Over the past decades, CMR has been increasingly used as the initial imaging modality of choice for patients with suspected cardiac sarcoidosis because of the reported high sensitivity to detect cardiac involvement in patients with extracardiac sarcoidosis and the ability to provide additional anatomical and functional information with no exposure to radiation. In a study involving 80 patients with chronic sarcoidosis with suspected cardiac involvement, CMR has higher sensitivity (85% vs 28%) and comparable specificity (100% vs 100%) in detecting cardiac sarcoidosis compared with 18F-FDG PET. Nonetheless, it is important to note that in this study, all patients had chronic extracardiac sarcoidosis, and none of them had advanced AV conduction block at the time of imaging. In stark contrast, in another study involving patients with new-onset second-degree Mobitz type II or third-degree AV block and histologically confirmed sarcoidosis, 92% of patients were positive on 18F-FDG PET, but only 67% were positive on CMR. More importantly, for patients with onset of symptoms related to AV block less than 30 days, only 43% were positive on CMR, whereas 86% were positive on 18F-FDG PET. On the other hand, both CMR and 18F-FDG PET were positive to detect cardiac involvement in those with onset of symptoms more than 30 days. Plausibly, CMR primarily detects fibrotic changes in nonviable myocardium, which may be less sensitive to detect early inflammatory changes at the early phase of cardiac sarcoidosis, which may more likely be detected with 18F-FDG PET. As in the present case, CMR performed 5 days after initial presentation failed to detect underlying myocardial pathology and misled the diagnosis. In fact, in a recent study evaluating patients presenting with symptomatic frequent premature ventricular complex using CMR and 18F-FDG PET, only a minority of patients with 18F-FDG PET–documented myocardial inflammation had CMR evidence of myocardial disease including regional wall motion abnormality and late gadolinium enhancement. Given the likelihood of patients with cardiac sarcoidosis to develop life-threatening ventricular arrhythmias, particularly those with AV conduction block, a prompt and accurate diagnosis or exclusion of cardiac sarcoidosis is instrumental to the decision of implantable cardioverter-defibrillator implantation.

Conclusion

We reported a clinical case of cardiac sarcoidosis presenting with advanced AV block, in which CMR failed to detect the underlying myocardial pathology. The choice of initial imaging modality for patients with suspected cardiac sarcoidosis should take into account the timing and clinical cardiac manifestations.

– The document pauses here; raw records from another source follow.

/-- A performed write that is not yet visible everywhere (R285): cells, issuer, path, the level reached on each path
(0 none, 1 CORE, 2 QUAD, 3 DIE, 4 PKG), the paths on which SYS and POD are reached (masks), whether an RMW read the write
before it, whether a read has returned it, whether the companion processor does not order it among its writes (R297), and the cores for which a TFENCE has passed it (R294), with that TFENCE's number;
`own` is the operation it belongs to, `also` the numbers that restores of an image have
given that operation besides. The list of them stands in coherence order (R287). -/
structure Write where
  id     : Nat
  own    : Nat
  addr   : Nat
  data   : List Byte
  issuer : Issuer
  path   : Nat
  levels : List Nat
  sys    : Nat := 0
  pod    : Nat := 0
  rmw    : Bool := false
  read   : Bool := false
  loose  : Bool := false
  fenced : List (Nat × Nat) := []
  also   : List Nat := []
  deriving DecidableEq, Repr

/-- The context registers that software reads and writes (R54), at their reset values. -/
structure Csrs where
  partw    : BitVec 32 := 0
  rmode    : BitVec 3 := 1
  excmode  : BitVec 16 := 0xF955
  fflags   : BitVec 8 := 0
  jord     : BitVec 3 := 0
  jflags   : BitVec 40 := 0
  jtrap    : BitVec 40 := 0x1F
  rngkey   : Word := 0
  cntthr   : BitVec 16 := 256
  nqbase   : Word := 0
  dumpdesc : Word := 0
  savedesc : Word := 0
  deriving DecidableEq, Repr

/-- The fault record (R357); `arrived`, `folio`, `rank`, `serial` order faults that reach the root in one cycle (R355). -/
structure FaultRec where
  cause    : BitVec 16 := 0
  count    : BitVec 32 := 0
  tag      : Tag := {}
  node     : BitVec 18 := 0
  kidx     : BitVec 12 := 0
  die      : BitVec 4 := 0
  core     : BitVec 5 := 0
  elem     : BitVec 7 := 0
  async    : Bool := false
  addr     : Word := 0
  imm      : BitVec 32 := 0
  bookmark : BitVec 32 := 0
  cycle    : Word := 0
  code     : BitVec 16 := 0
  arrived  : Nat := 0
  folio    : List Byte := []
  rank     : Nat := 0
  serial   : Nat := 0
  deriving DecidableEq, Repr

/-- A fault token on its way up the fault tree (R355): level 0 element, 1 core, 2 quad, 3 die. -/
structure FaultTok where
  id    : Nat
  ctx   : BitVec 6
  level : Nat
  recd  : FaultRec
  deriving DecidableEq, Repr

/-- Context states (R350), in the order of their codes. -/
inductive CState where
  | free | binding | running | halting | halted | saving | saved | savefail | restoring | dumping | destroyed
  deriving DecidableEq, Repr

/-- The operations of context commands (R347), in the order of their codes. -/
inductive COp where
  | halt | save | resume | abandon | destroy | query | restore | dump | bind
  deriving DecidableEq, Repr

/-- An operation on a context (R347, R351, R375): its argument, RUN, who waits (a completion record's address, or the
operation of an SVCTX, RSCTX or DUMP firing), and the issuing context. -/
structure CtxOp where
  op     : COp
  arg    : Word := 0
  run    : Bool := false
  compl  : Option Word := none
  waiter : Option Nat := none
  source : Option (BitVec 6) := none
  deriving DecidableEq, Repr

/-- A save, restore or dump in progress (R361 to R368). Of a save or restore: descriptor address, image, the address of its first byte, bytes written, the extent that takes more with its units used, whether an access
failed, the operation that writes it, RUN, the state before it. Of a dump: the state before it, the state to go back to, its
start, FAULTST at the start, and the halting faults since. -/
structure Image where
  desc   : Word := 0
  bytes  : List Byte := []
  head   : Nat := 0
  wmark  : Nat := 0
  extent : Nat := 0
  used   : Nat := 0
  failed : Bool := false
  op     : Nat := 0
  run    : Bool := false
  was    : CState := .halted
  dumped : CState := .halted
  prior  : CState := .halted
  start  : Nat := 0
  faultst : Nat := 0
  second : Nat := 0
  deriving DecidableEq, Repr

/-- A context (R346): state, bindings, CSRs, violation log (SPM, address), fault record, halt line, operations. -/
structure Context where
  state   : CState := .free
  sup     : Bool := false
  ptroot  : BitVec 52 := 0
  pod     : Bool := false
  job     : BitVec 16 := 0
  csrs    : Csrs := {}
  violog  : List (Bool × Nat) := []
  frec    : FaultRec := {}
  halt    : Option Nat := none
  byFault : Bool := false
  holding : Option CtxOp := none
  queue   : List CtxOp := []
  image   : Option Image := none
  deriving DecidableEq, Repr

/-- A space record (R27). -/
structure SpaceRec where
  wlog   : Nat
  parent : Option Nat
  func   : Bool
  deriving DecidableEq, Repr

/-- A port record (R26). -/
structure PortRec where
  out  : Bool
  rate : Nat
  pipe : Nat
  node : Nat
  port : Nat
  deriving DecidableEq, Repr

/-- A kernel of a group: its record (R24 to R27), its entry of the kernel launch table (R314), the enabled replicas
with the cycle of the last evaluation and whether OCC has changed since (R320), and what R200, R208 and R214 compute. -/
structure Kernel where
  first    : Nat
  count    : Nat
  framesz  : Nat
  spaces   : List SpaceRec
  ports    : List PortRec
  exc      : BitVec 16
  excv     : Bool
  cls      : BitVec 2
  jord     : BitVec 3
  unchecked : Bool
  main     : Nat
  aff      : Bool
  lowat    : Nat
  hiwat    : Nat
  repl     : Nat
  enabled  : List Nat := []
  evalAt   : Option Nat := none
  footprint : Nat := 0
  callees  : Nat := 0
  maxinst  : Nat := 0
  dirty    : Bool := false
  deriving DecidableEq, Repr

/-- Kernel-instance states (R215). -/
inductive KState where
  | loaded | placed | resident | firing | parked | draining | drained | evicted
  deriving DecidableEq, Repr

/-- A kernel instance (R195, R215): core, placed nodes (node, element, slot), activation limit, pending FIRE requests
(node, port, token), live activation frames, the end marks already sent, the pipes whose bare EOS came, after DRAINREQ the
last entry of each input queue, and the operations its firings issued. -/
structure KInst where
  kernel  : Nat
  replica : Nat
  n       : Nat
  state   : KState := .loaded
  nodes   : List (Nat × Nat × Nat) := []
  limit   : Nat := 1
  fires   : List (Nat × Nat × Tok) := []
  live    : List Nat := []
  actno   : BitVec 16 := 0
  started : Bool := false
  marked  : List Nat := []
  gotEos  : List Nat := []
  cut     : Bool := false
  lastCut : List (Nat × Nat) := []
  issued  : List Nat := []
  deriving DecidableEq, Repr

/-- Pipe states (R306). -/
inductive PState where
  | unbound | empty | open | full | eosSeen | closed
  deriving DecidableEq, Repr

/-- A pipe entry (R302, R318): token, publication number, assigned replica and the cycle of assignment. -/
structure PEntry where
  seq     : Nat
  tok     : Tok
  replica : Nat
  since   : Nat
  deriving DecidableEq, Repr

/-- A staged token (R302): instance (kernel, replica), activation frame, token, reservation number. -/
structure Staged where
  kernel  : Nat
  replica : Nat
  frame   : Nat
  seq     : Nat
  tok     : Tok
  deriving DecidableEq, Repr

/-- A pipe of a group (R300 to R306): entries, staged tokens, the QPUT firings that wait on it in the order of their requests,
the QGET firings that do with their replicas, and what the end marks that came depend on (R290). -/
structure Pipe where
  state   : PState := .unbound
  cap     : Nat := 0
  prod    : Nat := 0
  home    : Nat := 0
  entries : List PEntry := []
  staged  : List Staged := []
  waits   : List Nat := []
  takes   : List (Nat × Nat) := []
  deps    : List Nat := []
  deriving DecidableEq, Repr

/-- Group states (R325), in the order of the codes of R328. -/
inductive GState where
  | declared | placing | resident | running | parked | draining | drained | shelved
  deriving DecidableEq, Repr

/-- A group (R314, R325): the die of its bindery, its launch serial number there and package-wide, its record, the folio's
digest, constant pool and graph order, its kernels, instances and pipes, who launched it, the regions that have not committed, and the
placement keys of its instances (R209). -/
structure Group where
  serial  : Nat
  die     : Nat
  number  : BitVec 32
  ctx     : BitVec 6
  words   : List Word
  state   : GState := .declared
  saved   : GState := .declared
  base    : BitVec 2
  cls     : BitVec 2
  digest  : List Byte := []
  pool    : List Byte := []
  nodes   : List (Word × Word) := []
  order   : List Nat := []
  convs   : List (Nat × Nat × Nat) := []
  map     : List (Nat × Nat × Nat) := []
  kernels : List Kernel := []
  insts   : List KInst := []
  pipes   : List Pipe := []
  compl   : Word := 0
  source  : Option (BitVec 6) := none
  todo    : Nat := 0
  keys    : List (List Nat) := []
  deriving DecidableEq, Repr

/-- A launch record that a bindery has accepted and not yet checked (R314, R329): its words, or the failed read. -/
structure Launch where
  serial : Nat
  number : BitVec 32
  ctx    : BitVec 6
  words  : List Word
  source : Option (BitVec 6)
  deriving DecidableEq, Repr

/-- The stream of command words from one bindery to one core (R49 to R53, R407): the numbers of the next word to be sent and of
the next to be applied, the words sent and not applied with their numbers and whether the core has them, and how many it has
applied and not reported; the contexts to which a DRAINREQ was sent since the last BEGIN (R420); and what the core keeps of the
stream: the open region, the cores selected in it, whether it holds a reserved command, the latest SELECT, a pending EXTEND. -/
structure Feed where
  next    : BitVec 16 := 0
  due     : BitVec 16 := 0
  flight  : List (BitVec 16 × BitVec 32 × Bool) := []
  unsaid  : Nat := 0
  drains  : List (BitVec 6) := []
  region  : Option (BitVec 6) := none
  touched : List Nat := []
  odd     : Bool := false
  sel     : Option (Nat × Nat) := none
  ext     : BitVec 16 := 0
  extSet  : Bool := false
  deriving DecidableEq, Repr

/-- One bindery: the command words not yet sent with their destination cores (R407), pending launches, serial
numbers, cached placements by key with the stream of their core (R210), and the submission queues it serves with the next entry of each (R308). -/
structure Bindery where
  stream   : List (Nat × BitVec 32) := []
  launches : List Launch := []
  serial   : BitVec 32 := 0
  cache    : List (List Nat × List (BitVec 32)) := []
  dumps    : List (BitVec 6) := []
  queues   : Assoc (Option Nat) := []
  deriving DecidableEq, Repr

/-- An arrival or contribution on its way to the root of a barrier (R331), and the generation it was numbered into; `op` is 0
for one that comes from another package, by the Strand port `via`; `party` of such a contribution is its rank, with its descriptor
above 32 bits. -/
structure Arrival where
  id    : Nat
  bar   : BarId
  n     : Nat
  op    : Nat
  party : Nat
  p5    : Bool
  deps  : List Nat
  value : Option Tok
  src   : Bool
  who   : Option InstId
  gen   : Option Nat := none
  via   : Nat := 0
  deriving DecidableEq, Repr

/-- Barrier states (R335). -/
inductive BState where
  | idle | gathering | released
  deriving DecidableEq, Repr

/-- One generation being formed: its number, party count, arrivals counted, writes to certify, those of arrivals that name P5,
carried values. -/
structure Gen where
  gen    : Nat
  party  : Nat
  count  : Nat
  deps   : List Nat
  p5     : List Nat
  values : List Tok
  ops    : List Nat
  who    : List InstId
  deriving DecidableEq, Repr

/-- A contribution to a collective (R340): rank, the operation that holds the firing, 0 for a firing on another package, an
error token that came, the descriptor, and the cycle of its arrival. -/
structure Contrib where
  rank : Nat
  op   : Nat
  err  : Option Tok
  desc : Nat
  time : Nat
  deriving DecidableEq, Repr

/-- A barrier or collective instance (R330, R335): released count, the generations not yet released, and for a collective
the contributions of the use that forms, the cycle of the first, the uses that form after it, the contributions of the
use that runs, and those of uses that EXPIRE has ended and whose outputs are still to be delivered; `last` is the cycle and the core of
the arrival numbered last (R331). -/
structure Bar where
  id       : BarId
  state    : BState := .idle
  released : Nat := 0
  gens     : List Gen := []
  contribs : List Contrib := []
  first    : Nat := 0
  later    : List (List Contrib × Nat) := []
  running  : List Contrib := []
  expired  : List (List Contrib) := []
  last     : Option (Nat × Nat) := none
  deriving DecidableEq, Repr

/-- A die copy queue (R280): context, sender die, receiver die, queue; next number and the operations not performed. -/
structure DieQueue where
  ctx  : BitVec 6
  src  : Nat
  dst  : Nat
  q    : Nat
  next : Nat := 0
  ops  : List Nat := []
  deriving DecidableEq, Repr

/-- Link states (R410), in the order of the codes of R415. -/
inductive LState where
  | down | training | up | degraded | recovering | failed
  deriving DecidableEq, Repr

/-- A count that CTRIG started (R445 to R448): context and record, core and scope, events, trace period, ring and its size,
records written and dropped, totals, elements reached, the elements that the start and stop packets have not reached, the CTRIG that
started it, which numbers the device's writes of the record, the CTRIG that stops it, and a failure of such a write (cause, address). -/
structure Count where
  ctx     : BitVec 6
  va      : Nat
  n       : Nat
  ev0     : Nat
  ev1     : Nat
  per     : Nat
  ring    : Nat
  log     : Nat
  written : Nat := 0
  drops   : Nat := 0
  sum0    : Nat := 0
  sum1    : Nat := 0
  reached : Nat := 0
  starts  : List Nat := []
  stops   : List Nat := []
  own     : Nat := 0
  stopper : Option Nat := none
  fail    : Option (Nat × Nat) := none
  deriving DecidableEq, Repr

/-- A page that a PMIG holds write-blocked (R388, R389): the leaf's address and value before, the PMIG's operation, core and
context, and the page's context. The context may be saved meanwhile. -/
structure Migration where
  addr   : Nat
  old    : Nat
  op     : Nat
  n      : Nat
  ctx    : BitVec 6
  target : BitVec 6
  deriving DecidableEq, Repr

/-- A link (R402, R410, R415); `ready` is the cycle at which its last training or recovery ended (R409), `far` the far end that
training found, `recent` the cycles of its replays in this state, as far as they tell a burst (R410). -/
structure Link where
  state    : LState := .down
  attempts : Nat := 0
  half     : Bool := false
  replays  : Nat := 0
  drains   : Nat := 0
  ready    : Nat := 0
  far      : Nat := 0
  recent   : List Nat := []
  deriving DecidableEq, Repr

/-- A call slip (R405, R406). A free one stood at position `pos` of its ring in cycle `since` and has moved one position a cycle
from there; a router holds it, for the packet `carry`; `marks` are the cycles, less those that the watchdog ignores, of its last
pass at a position before that, `passed` that of the positions not listed; `gone` is a slip that no longer exists, `lost` one
whose loss the watchdog has found, `lostBy` the contexts so faulted. -/
structure Slip where
  pos    : Nat := 0
  since  : Nat := 0
  held   : Option Nat := none
  carry  : Nat := 0
  marks  : Assoc Nat := []
  passed : Nat := 0
  gone   : Bool := false
  lost   : Bool := false
  lostBy : List (BitVec 6) := []
  deriving DecidableEq, Repr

Cardiac sarcoidosis commonly manifests as advanced atrioventricular block, necessitating permanent pacing.

Current guidelines consider implantable cardioverter-defibrillators beneficial for patients with cardiac sarcoidosis who have an indication for permanent pacing because of a higher risk of sudden arrhythmic deaths.

Cardiac magnetic resonance imaging (CMR) and 18F-FDG positron emission tomography (PET) are both recommended as the imaging modality of choice for the diagnosis of cardiac sarcoidosis.

While complementary, the choice between CMR and 18F-FDG PET should take into account the timing and clinical cardiac manifestations.